L’inquietante frequenza con cui saltano i legamenti crociati dei calciatori giallorossi ha indotto gli addetti ai lavori a ricercare ogni tipo di spiegazione. Di volta in volta è stata indicata come causa degli infortuni la preparazione atletica troppo sbilanciata verso il potenziamento muscolare, che alcuni studi dimostrerebbero esporre gli atleti a rischi eccessivi; lo staff sanitario (recentemente azzerato e ricostituito); i campi di Trigoria (che la società ha rifatto praticamente da zero) e addirittura l’elemento sovrannaturale. Qualche tempo fa, infatti, qualcuno ha ricordato la presenza nel centro sportivo della Roma di una vecchia cappella mai sconsacrata, ma da tempo utilizzata come magazzino.
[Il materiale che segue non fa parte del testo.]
/-- Every end of a move, and both counts' faults, at a mover with zones ahead. -/
theorem test_meets_MoveEnds :
    let waiting := fun e : Entry => { e with motion := .zoneWait, active := some (moveTo 10), setpoint := 29000 }
    reaching.Tabled ∧ reaching.ClaimInPlace ((reaching.entry? 9).getD (Entry.blank 9 .stray)) ∧
    [(reachingWith fun e => { e with motion := .stopping }).stepStopping 9,
      (reachingWith fun e => { e with motion := .moving, active := some (moveTo 30001) }).stepMoving 9,
      (reachingWith fun e => { waiting e with denied := some (8, .blocked) }).timedPart 9,
      after (.zoneTimeout 9) (reachingWith waiting),
      after (.abort 1 9) (reachingWith fun e => { e with motion := .dwell }),
      after (.halt 1) (reachingWith fun e => { e with motion := .zoneWait }),
      after (.followCountExpiry 9) (reachingWith fun e => { e with motion := .moving, actual := some 20000 }),
      after (.lossCountExpiry 9) (reachingWith fun e => { e with motion := .moving })].all retracted = true ∧
    (let st := hold (hold (hold (having online { handing 9 48000 6 3 with remoteUpper := [16, 17] }) 5 9 5) 6 9 5) 7 9 5
     [after (.handoverAnswerTimeout 9) st, after .refusedFrame (receiving st 6 (.refused 9 .unknown))].all fun t =>
       t.holdings 9 = [7] && (t.entry? 9).any fun e => e.remote = [16] && e.releaseZones .upper = [17]) = true :=
  ⟨tabled_of_check (by decide +kernel), by
    intro p hp _ _
    have : p.1 = 4 := by revert p; decide +kernel
    exact ⟨Claim.localQueued 12, by decide +kernel, this ▸ by decide +kernel⟩, by decide +kernel, by decide +kernel⟩

/-- A dwell and a zone wait that end at their next count. -/
theorem test_meets_DwellAndZoneWait :
    let dwelling := { resident 9 30000 with motion := .dwell, active := some (moveTo 30000), dwellRemaining := 1 }
    let waiting := { resident 9 31000 with
      motion := .zoneWait, active := some (moveTo 40000), zoneWaitCount := 100, claim := some (Claim.localQueued 11) }
    let st := hold (hold (having online waiting) 1 9 5) 2 9 5
    online.running = true ∧ ((after (.dwellEnd 9) (having online dwelling)).entry? 9).map (fun e => e.motion) = some .idle ∧
      st.holdDistance waiting 1 = 0 ∧ st.conf.zoneWaitLimit < min (waiting.zoneWaitCount + 1) 65536 ∧
      reported (.zoneTimeout 9) st = [.zoneTimeout 9 (some 11) 7] := by decide +kernel

/-- A dwell and a zone wait counted, a wait that ends at room or at a denied zone, and an entry in neither. -/
theorem test_meets_DwellAndZoneWait_counts :
    let dwelling := { resident 9 30000 with motion := .dwell, active := some (moveTo 30000), dwellRemaining := 2 }
    let waiting := { resident 9 31000 with motion := .zoneWait, active := some (moveTo 40000), zoneWaitCount := 5 }
    let at' := fun (e : Entry) => hold (hold (having online e) 1 9 5) 2 9 5
    let timed := fun (st : Station) => ((st.timedPart 9).entry? 9).map fun e => (e.motion, e.dwellRemaining, e.zoneWaitCount)
    timed (at' dwelling) = some (.dwell, 1, 0) ∧ timed (at' { waiting with setpoint := 30900 }) = some (.moving, 0, 5) ∧
      timed (at' waiting) = some (.zoneWait, 0, 6) ∧
      ((at' { waiting with denied := some (11, .blocked) }).timedPart 9).outbox = [.zoneDenied 9 11 7 .blocked] ∧
      timed (at' { waiting with active := none }) = some (.moving, 0, 5) ∧ timed (at' (resident 9 30000)) = some (.idle, 0, 0) := by
  decide +kernel

/-- A follow count that reaches 3 on either side of the setpoint, and loss counts that reach 4. -/
theorem test_meets_CountsEndInFaults :
    ([resident 9 30000, handing 9 30000 6 1] : List Entry).all (fun e =>
      [(30201, [ReportBody.moverFault 9 .follow 0 none]), (30200, []), (29799, [.moverFault 9 .follow 0 none])].all
        fun x => decide (reported (.followCountExpiry 9)
          (having online { e with actual := some x.1, followCount := 2 }) = x.2)) = true ∧
    reported (.lossCountExpiry 9) (having online { resident 9 24000 with lossCount := 3 }) =
      [.moverFault 9 .lost 0 none] ∧
    reported (.lossCountExpiry 9) (having online { resident 9 47999 with lossCount := 3, motion := .faulted .follow }) = [] ∧
    (after (.lossCountExpiry 9) (having online { Entry.blank 9 .stray with lossCount := 3 })).entries = [] ∧
    ((after (.lossCountExpiry 9) (waits (having online { Entry.blank 9 .stray with lossCount := 3, owner := some 4 })
      0 9 4)).entries).length ≤ 1 := by decide +kernel

/-- Follow counts below their end, on either side of the limit. -/
theorem test_meets_CountsEndInFaults_below :
    let st := fun (p : Position) (n : Nat) => having online { resident 9 30000 with actual := some p, followCount := n }
    ([(30201, 0, 1), (30201, 1, 2), (30200, 2, 0), (29800, 1, 0), (29799, 1, 2)] : List (Position × Nat × Nat)).all (fun x =>
      (((st x.1 x.2.1).followCheck 9).entry? 9).any fun e => e.followCount = x.2.2) = true := by decide +kernel

/-- The motion states in which MOVE, ABORT and CLEAR answer differently. -/
theorem test_meets_MoveAbortClear :
    let p : MoveParams := ⟨7, 40000, 400, 40, 65535, 3⟩
    moveFieldsOk p = true ∧ moveFieldsOk ⟨0, 0, 1, 4, 0, 0⟩ = true ∧
    ([({ resident 9 30000 with queue := List.replicate 7 (moveTo 0) }, (.ok, .empty)),
      ({ resident 9 30000 with queue := List.replicate 8 (moveTo 0) }, (.refused, .reason .queueFull)),
      ({ resident 9 30000 with motion := .stopping }, (.refused, .reason .stopping)),
      ({ resident 9 30000 with motion := .faulted .lost }, (.refused, .reason .faulted)),
      (handing 9 30000 6 1, (.refused, .reason .inTransit)), (Entry.blank 9 .stray, (.refused, .reason .stray))] :
        List (Entry × ResultCode × ReplyData)).all (fun x =>
      decide (answerOf (.move 7 9 p) (on (having online x.1)) = some x.2)) = true ∧
    ([(.moving, [], .stopping), (.zoneWait, [.moveAborted 9 (some 7) 1], .idle),
      (.dwell, [.moveAborted 9 (some 7) 1], .idle)] : List (Motion × List ReportBody × Motion)).all (fun x =>
      let st := having online { resident 9 30000 with motion := x.1, active := some (moveTo 40000), queue := [moveTo 0] }
      decide (reported (.abort 7 9) st = x.2.1) &&
        ((after (.abort 7 9) st).entry? 9).any fun e => decide (e.motion = x.2.2)) = true ∧
    reported (.abort 7 9) (having online { resident 9 30000 with queue := [moveTo 0] }) = [.moveAborted 9 none 1] ∧
    reported (.abort 7 9) (having online (resident 9 30000)) = [] := by decide +kernel

/-- CLEAR of a FAULTED mover seen on zones held for it, on a zone that is not, unseen, and not FAULTED. -/
theorem test_meets_Clear :
    let lost := { resident 9 30000 with motion := .faulted .lost }
    let st := hold (hold (having online lost) 1 9 5) 2 9 5
    st.Tabled ∧ bodyZones 30000 = [9, 10] ∧
    ([(some 30000, (.ok, .empty)), (some 29999, (.ok, .empty)), (some 32001, (.refused, .reason .drift)),
      (none, (.refused, .reason .drift))] : List (Option Position × ResultCode × ReplyData)).all (fun x =>
      decide (answerOf (.clear 7 9) (on (st.modifyEntry 9 fun e => { e with actual := x.1 })) = some x.2)) = true ∧
    answerOf (.clear 7 9) (on (having online (resident 9 30000))) = some (.refused, .reason .badState) ∧
    answerOf (.clear 7 9) (on (having online (handing 9 30000 6 1))) = some (.refused, .reason .inTransit) ∧
    answerOf (.clear 7 9) (on (having online (Entry.blank 9 .stray))) = some (.refused, .reason .stray) :=
  ⟨tabled_of_check (by decide +kernel), by decide +kernel⟩

/-- CLEAR with a claim that was sent, and ABORT of a MOVING mover with a denied zone. -/
theorem test_meets_Clear_claim :
    let lost := { resident 9 30000 with motion := .faulted .lost, claim := some sentClaim }
    let st := hold (hold (having online lost) 1 9 5) 2 9 5
    ((after (.clear 7 9) st).entry? 9).any (fun e => e.claim.isNone && e.cancelDue.any fun d => d.1 = 16) = true ∧
    (let stopped := having online
       { resident 9 30000 with motion := .moving, active := some (moveTo 40000), denied := some (11, .blocked) }
     ((after (.abort 7 9) stopped).entry? 9).any (fun e => e.denied.isNone)) = true := by decide +kernel

/-- HALT with a mover in each motion state and a HANDING one. -/
theorem test_meets_Halt :
    let st : Station := { online with entries :=
      [{ resident 1 30000 with motion := .moving, active := some (moveTo 40000) },
        { resident 2 30000 with motion := .zoneWait, active := some (moveTo 40000) },
        { resident 3 30000 with motion := .dwell, active := some (moveTo 40000) }, resident 4 30000,
        { resident 5 30000 with motion := .stopping }, { resident 6 30000 with motion := .faulted .lost },
        handing 7 48000 6 1] }
    st.Tabled ∧ answerOf (.halt 7) (on st) = some (.ok, .numbers 3 1) ∧
      (after (.halt 7) st).entries.map (fun e => e.motion) =
        [.stopping, .idle, .idle, .idle, .stopping, .faulted .lost, .idle] :=
  ⟨tabled_of_check (by decide +kernel), by decide +kernel⟩

/-- A MOVING mover whose one own-station claim is its outstanding one. -/
theorem test_meets_Halt_claim :
    let e := { resident 1 30000 with motion := .moving, active := some (moveTo 40000), claim := some (.localQueued 12) }
    let st := waits (hold (waits (having online e) 5 1 4) 4 3 5) 4 1 5
    st.Tabled ∧ st.ClaimInPlace e ∧ ((after (.halt 7) st).entry? 1).map (fun x => (x.claim, x.denied)) = some (none, none) ∧
      (after (.halt 7) st).claimedZones 1 = [5] :=
  ⟨tabled_of_check (by decide +kernel), by
    intro p hp _ hs
    have : p.1 = 4 := by revert p; decide +kernel
    exact ⟨.localQueued 12, rfl, by rw [this]; decide +kernel⟩, by decide +kernel⟩

/-! ## Premises of the statements: crossings and the link -/

/-- TRACK from the owner and from another, and a shadow at the age that loses it. -/
theorem test_meets_Track :
    let st := having online { visitor 9 4 with
      shadow := some { setpoint := 23000, velocity := 4, demand := 10, age := 3, valid := true } }
    let f : Frame := .track 9 24000 (-400) 1000
    ready st 4 f = true ∧ ready st 6 f = true ∧ ready online 4 f = true ∧
      ((after .trackFrame (receiving st 4 f)).entry? 9).any (fun e => e.demand = 1000) = true ∧
      (after .trackFrame (receiving st 6 f)).entries = st.entries ∧ reported (.trackLoss 9) st = [.trackLoss 9] := by
  decide +kernel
A Trigoria, allora, è arrivato persino un cardinale (ed esorcista), Monsignor Rino Fisichella, a benedire i campi su cui la squadra si allena e si infortuna quotidianamente. Dicono che, per chi crede (e nel mondo del calcio sembrano essere tanti, a giudicare da gesti e dichiarazioni), cose del genere possono fare la differenza.
Personalmente, non saprei. Qualcosa, tuttavia, non deve essere andata proprio per il verso giusto. I calciatori della Roma continuano a infortunarsi, in modo più o meno grave, senza soluzione di continuità. In casa, in trasferta, in allenamento, in nazionale. Con allenatori, preparatori e staff medici diversi. Su campi vecchi e nuovi. Infine, anche con l’aiuto divino.
Se non è una maledizione questa...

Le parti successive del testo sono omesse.